In big data systems, we were using a specific architecture. The first component is a shared storage. Doubling the spec of server can cost more than double of the cost. That's why instead of using one very high-end server, we use several commodity servers group as cluster, and we will distribute the workload across them. For ensuring coordination between these nodes, we need a control node. When you connect your analytical tool to the big data cluster, you're usually opening a connection to this control node. This node will parse a query, distribute the work amongst the computer nodes, and aggregates the results before sending them back to you.

In the future, if you need more power, we can simply add more compute nodes to your clusters. On the opposite side of things, some big data systems allow you to reduce the amount of nodes if you have less analytical work to do. That's a case of solution like Azure-hosted Hadoop, HDInsight or Azure Synapse Analytics, or newest analytics solution. There is multiple ways to store and process data for your analytical needs. Whenever you're using a data warehouse or big data systems, we can land your IoT data in your data landscape. Through the rest of this presentation, we will see different ways to achieve this.

When you start thinking about how to do it, two questions emerges. In most IoT architectures, IoT data goes through central point, an IoT gateway like Azure IoT Hub that can dispatch incoming states and telemetry to downstream storages. The first question you may ask yourself is, where we can store our IoT data? Then your IoT data will probably need to be refined and structured in a specific way, so you can run your analytics on it. Therefore, you will need a place to process this IoT data. We've seen why IoT and Big Data share the same challenges about the type of data they handle.

We will now see why integrating IoT data as your new operational database is facilitated by Azure Solutions. There is three main challenges regarding data ingestion. First, we need to prepare the data, so the analytics can find and use it. Then, we will need to aggregate data to the right level. Having a millisecond resolution on temperature sensor can be useful. But if you're just monitoring your host operator, it may not be the right fit. And then, we may have to duplicate data to different and specialized storage analysis systems to unlock specific analytics scenarios.

Now, let's have a look at this simple IoT architecture. On the left, we find our IoT gateway. On the right, our analytics and reporting tool, Power BI. Along this presentation, we will build upon this simple architecture by adding services and features. Let's start with the raw storage. We will store all incoming telemetry data in these raw formats directly into data lake. This data will unlock all analytics and machine learning scenario we may arise in the future.

On the other side, data analytics wants harmonized data. A cooked meal, if you want. That's why this data will also be processed and ingested into an analytical data store. Here, a data warehouse. For doing this, we will use Azure Stream Analytics service. As you will see in the next demo, with trim analytics, you can easily process and store data into several data source including SQL data warehouse, without having to deploy any complex service.

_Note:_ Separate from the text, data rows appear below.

-- ==== Sys2Proof/Tests/Slice0.lean ====
section
/-! SUPPORT. The model's own tests, their expected values from spec/95_test_vectors.md (named TV below) or worked out
by hand from the rules, and for every statement with hypotheses a witness that meets them. -/

namespace Sys2Proof.Tests

open Sys2Proof.Machine Sys2Proof.Laws

/-! The configurations TC1 and TC2 of TV, and the states after reset with them. -/

def row (l : List Int) : List Sample := l.map narrow16

def tc1 : Config :=
  defaults 3 4 [row [0, 1000, -1000, 32767], row [3, -3, 32767, -32768], row [-32768, 7, 0, 100]]

def tc2 : Config :=
  { defaults 3 3 [row [0, 10, -10], row [4, -10, 10], row [100, 0, -1]] with adcMax := 4 }

/-- TC2 with an envelope of 6 samples: attack 2, filler 1, release 3 for every velocity. -/
def tcShort : Config := { tc2 with envLen := 6, atkV0 := 2, atkV127 := 2, relV0 := 3, relV127 := 3 }

def base1 : State := State.afterReset tc1 [] 0
def base2 : State := State.afterReset tc2 [] 0
def baseShort : State := State.afterReset tcShort [] 0
def halted : State := State.afterHalt { tc2 with numWaves := 1 } [] [] 0

def nextOf (o : Host.Outcome State Fault Refusal) : State :=
  match o with
  | .next s => s
  | _ => base2

def liveOf (s : State) : List Int := (List.range s.cfg.sampleSize).map fun i => (s.live.read i).toInt
def envOf (s : State) : List Int := (List.range s.cfg.envLen).map fun i => (s.env.read i).toInt

/-! WellFormed: one ill-formed term for each check. -/

theorem test_wf_refuses_note_of_noteon : (Instr.noteon 128 0).wf = false := by decide
theorem test_wf_refuses_velocity : (Instr.noteon 0 128).wf = false := by decide
theorem test_wf_refuses_note_of_noteoff : (Instr.noteoff 128).wf = false := by decide
theorem test_wf_refuses_raw_of_knoba : (Instr.knoba 65536).wf = false := by decide
theorem test_wf_refuses_raw_of_knobb : (Instr.knobb 65536).wf = false := by decide

/-! Decode: words written out from R81 and R82 (TV 2.1). -/

theorem test_decode_noteon : decodeTableWord 32 0x10003C64 = some (.noteon 60 100) := by decide
theorem test_decode_noteon_velocity_zero : decodeTableWord 32 0x10007F00 = some (.noteon 127 0) := by decide
theorem test_decode_noteoff : decodeTableWord 32 0x20004000 = some (.noteoff 64) := by decide
theorem test_decode_knoba : decodeTableWord 32 0x3000FFFF = some (.knoba 65535) := by decide
theorem test_decode_knobb : decodeTableWord 32 0x40000060 = some (.knobb 96) := by decide
theorem test_decode_mix : decodeTableWord 32 0x50000000 = some .mix := by decide

theorem test_decode_refuses_reserved_words :
    [0x10003CE4, 0x1000BC64, 0x10013C64, 0x20004001, 0x3001FFFF, 0x50000001, 0x00000000, 0x60000000,
      0xF0000000].map (decodeTableWord 32) = List.replicate 9 none := by decide

theorem test_illegal_reason_bits : decode 0x20004001#32 = .error .reservedBits := by rfl
theorem test_illegal_reason_opcode : decode 0x60000000#32 = .error .reservedOpcode := by rfl

theorem test_encode_follows_the_syntax_table :
    [Instr.noteon 60 100, .noteoff 64, .knoba 65535, .knobb 96, .mix].map encode =
      [0x10003C64#32, 0x20004000#32, 0x3000FFFF#32, 0x40000060#32, 0x50000000#32] := by decide

/-! Knob Smoother (TV 2.2). -/

theorem test_knoba_rounds_up_toward_raw :
    (nextOf (exec (.knoba 65535) { base1 with knobA := 13107#16 })).knobA = 23593#16 := by decide
theorem test_knoba_clamps_raw : (nextOf (exec (.knoba 65535) base2)).knobA = 1#16 := by decide
theorem test_knobb_rounds_down_toward_raw :
    (nextOf (exec (.knobb 96) { base1 with knobB := 100#16 })).knobB = 99#16 := by decide
theorem test_knobb_leaves_knob_a :
    (nextOf (exec (.knobb 0) { base1 with knobA := 9#16, knobB := 7#16 })).knobB = 5#16 ∧
      (nextOf (exec (.knobb 0) { base1 with knobA := 9#16, knobB := 7#16 })).knobA = 9#16 := by decide

/-! Wavetable Mixer (TV 2.3, TC1 rows 3 and 10). -/

theorem test_mix_half : liveOf (nextOf (exec .mix { base1 with knobB := 32768#16 })) = [1, 498, 15883, -1] := by
  decide
theorem test_mix_clamps_index_and_truncates_negatives :
    liveOf (nextOf (exec .mix { base1 with knobA := 65535#16, knobB := 32767#16 })) = [-16382, 1, 16383, -16334] ∧
      (nextOf (exec .mix { base1 with knobA := 65535#16, knobB := 32767#16 })).diagIndex = 1#16 := by decide

/-! Envelope Generator (TV 2.4). -/

theorem test_segment_lengths :
    [0, 10, 64, 90, 100, 127].map (attackTime tc2) = [99, 95, 74, 64, 60, 50] ∧
      [0, 10, 64, 90, 100, 127].map (releaseTime tc2) = [50, 54, 75, 85, 89, 99] := by decide
theorem test_envelope_samples_of_velocity_10 :
    [0, 1, 94, 95, 146, 147, 198, 199].map (envValue tc2 10) =
      [3276, 3587, 32456, 32767, 32767, 31542, 11, 0] := by decide

/-! Note State Machine (TV 2.5); the short envelope by hand from R138 to R140: floor 3276 of PEAK, then half of the
way to PEAK, PEAK, and the release 1, 1/4, 0 of PEAK. -/

theorem test_noteon_rewrites_env :
    envOf (nextOf (exec (.noteon 60 100) { baseShort with env := [] })) = [3276, 18021, 32767, 32767, 8191, 0] := by
  decide
theorem test_noteon_presses :
    eventWords (nextOf (exec (.noteon 60 100) base2)) = [0x10000063#32, 0x20003C00#32] ∧
      (nextOf (exec (.noteon 60 100) base2)).noteState = .sounding 60#7 ∧
      (nextOf (exec (.noteon 60 100) base2)).led = true := by decide
theorem test_noteoff_of_the_sounding_note :
    (nextOf (exec (.noteoff 64) { base2 with noteState := .sounding 64#7, led := true })).noteState = .idle ∧
      eventWords (nextOf (exec (.noteoff 64) { base2 with noteState := .sounding 64#7, led := true })) =
        [0x30004000#32] := by decide
theorem test_noteoff_of_another_note :
    (nextOf (exec (.noteoff 60) { base2 with noteState := .sounding 64#7, led := true })).noteState =
        .sounding 64#7 ∧
      (nextOf (exec (.noteoff 60) { base2 with noteState := .sounding 64#7, led := true })).led = false := by decide

/-! Reset and configuration (TV 2.6), the read port (TV P1, P4), the platform's reset. -/

theorem tc1_legal : configLegal tc1 = true := by decide
theorem tc2_legal : configLegal tc2 = true := by decide
theorem tcShort_legal : configLegal tcShort = true := by decide

theorem test_config_errors :
    [{ tc2 with envLen := 148 }, { tc2 with envLen := 149 }, { tc2 with numWaves := 1 }, { tc2 with relV0 := 1 },
      { tc2 with alphaNum := 5 }].map configLegal = [false, true, false, false, false] := by decide
theorem test_reset_loads_live : liveOf base2 = [0, 10, -10] := by decide
theorem test_reset_hold_index : State.reset.holdIndex = 99#16 := by decide
theorem test_status_word :
    readPort { base2 with noteState := .sounding 60#7, led := true } 0#8 = 0x3C03#16 ∧
      readPort { base2 with noteState := .sounding 70#7, cmdErr := true } 0#8 = 0x4605#16 := by decide
theorem test_platform_runs_a_word :
    (nextOf (step (State.reset.withFetchWord 32 0x10003C64))).noteState = .sounding 60#7 := by decide

/-! A command that reset cuts short (R206): of a NOTEON that had emitted one event and of whose writes the first took
effect, ENV[0] and ENV_INSTALL are left and no PRESS. -/

theorem test_cut_noteon_leaves_whole_first_events :
    survivingActions (fun pos => pos == 0) 0 1 (commandActions { baseShort with env := [] } (.noteon 60 100)) =
      [.store .env 0 3276#16, .emit (.envInstall 2#16)] := by decide
theorem test_cut_illegal_word : survivingActions (fun _ => true) 0 0 (wordActions base2 0#32) = [.setCmdErr] := by decide

/-! Assembler (R92, R93; TV P1). -/

theorem test_assemble_noteon :
    assemble ['N', 'o', 't', 'e', 'O', 'n', ' ', '0', 'x', '3', 'c', ',', ' ', '1', '0', '0', ' ', ';', 'x'] =
      .ok [0x10003C64#32] := by rfl
theorem test_assemble_cycle :
    assemble ['c', 'y', 'c', 'l', 'e', ' ', 'n', 'o', 't', 'e', 'o', 'n', ' ', '6', '0', ',', '1', '0', '0', ',',
      '4', ',', '4'] = .ok [0x10003C64#32, 0x30000004#32, 0x40000004#32, 0x50000000#32] := by rfl
theorem test_assemble_range_error :
    assemble ['n', 'o', 't', 'e', 'o', 'f', 'f', ' ', '1', '2', '8'] = .error .operandRange := by rfl
theorem test_assemble_bad_line : assemble ['n', 'o', 't', 'e', 'o', 'n', ' ', '5'] = .error .badLine := by rfl
theorem test_assemble_word_given_legal_or_not :
    assemble ['.', 'w', 'o', 'r', 'd', ' ', '0'] = .ok [0#32] := by rfl

/-! Witnesses: a state and operands that meet the hypotheses of each statement. -/

theorem base2_registers : base2.RegistersInRange := by
  constructor <;> decide

theorem resetLive_wf (cfg : Config) : (resetLive cfg).wf = true := writeSeq_wf rfl _ _
theorem resetEnv_wf (cfg : Config) : (resetEnv cfg).wf = true := writeSeq_wf rfl _ _
theorem resetLive_within (cfg : Config) : (resetLive cfg).within cfg.sampleSize = true :=
  writeSeq_within rfl _ (Nat.le_refl _)
theorem resetEnv_within (cfg : Config) : (resetEnv cfg).within cfg.envLen = true :=
  writeSeq_within rfl _ (Nat.le_refl _)
theorem resetEnv_read (cfg : Config) {i : Nat} (hi : i < cfg.envLen) :
    (resetEnv cfg).read i = envSample cfg cfg.holdRefVelocity i :=
  (read_writeSeq (m := []) rfl _ _ i).trans (if_pos hi)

In very specific cases, some IoT data can also be stored in a classical SQL database. This is also something you can achieve with Stream Analytics. Because cooked data often loses big golden nuggets that our scientists are looking for, our current architecture, storing both raw and prepared data, enables a wide spectrum of analytical needs. In this demo, we'll see how you can easily ingest IoT data into data lake, and process it so it can be stored in the data warehouse.

Now, we will see how you can output all your incoming IoT messages to the data lake. Actually, this is another feature directly embedded within IoT Hub. For doing this, you go to the portal and then you will scroll down to message routing. And actually what you will see here is you can add custom endpoints. So you can directly from IoT Hub, send all the incoming messages to several destination, including Event Hubs, Service Bus Queues and Topics, and storage. So we'll go there, click Add and select Storage. Then we will need to add an end point. Let's say a data lake and point. And then we need to pick a container into an existing Azure storage account. So you can actually add your messages to classical storage account or to data lake.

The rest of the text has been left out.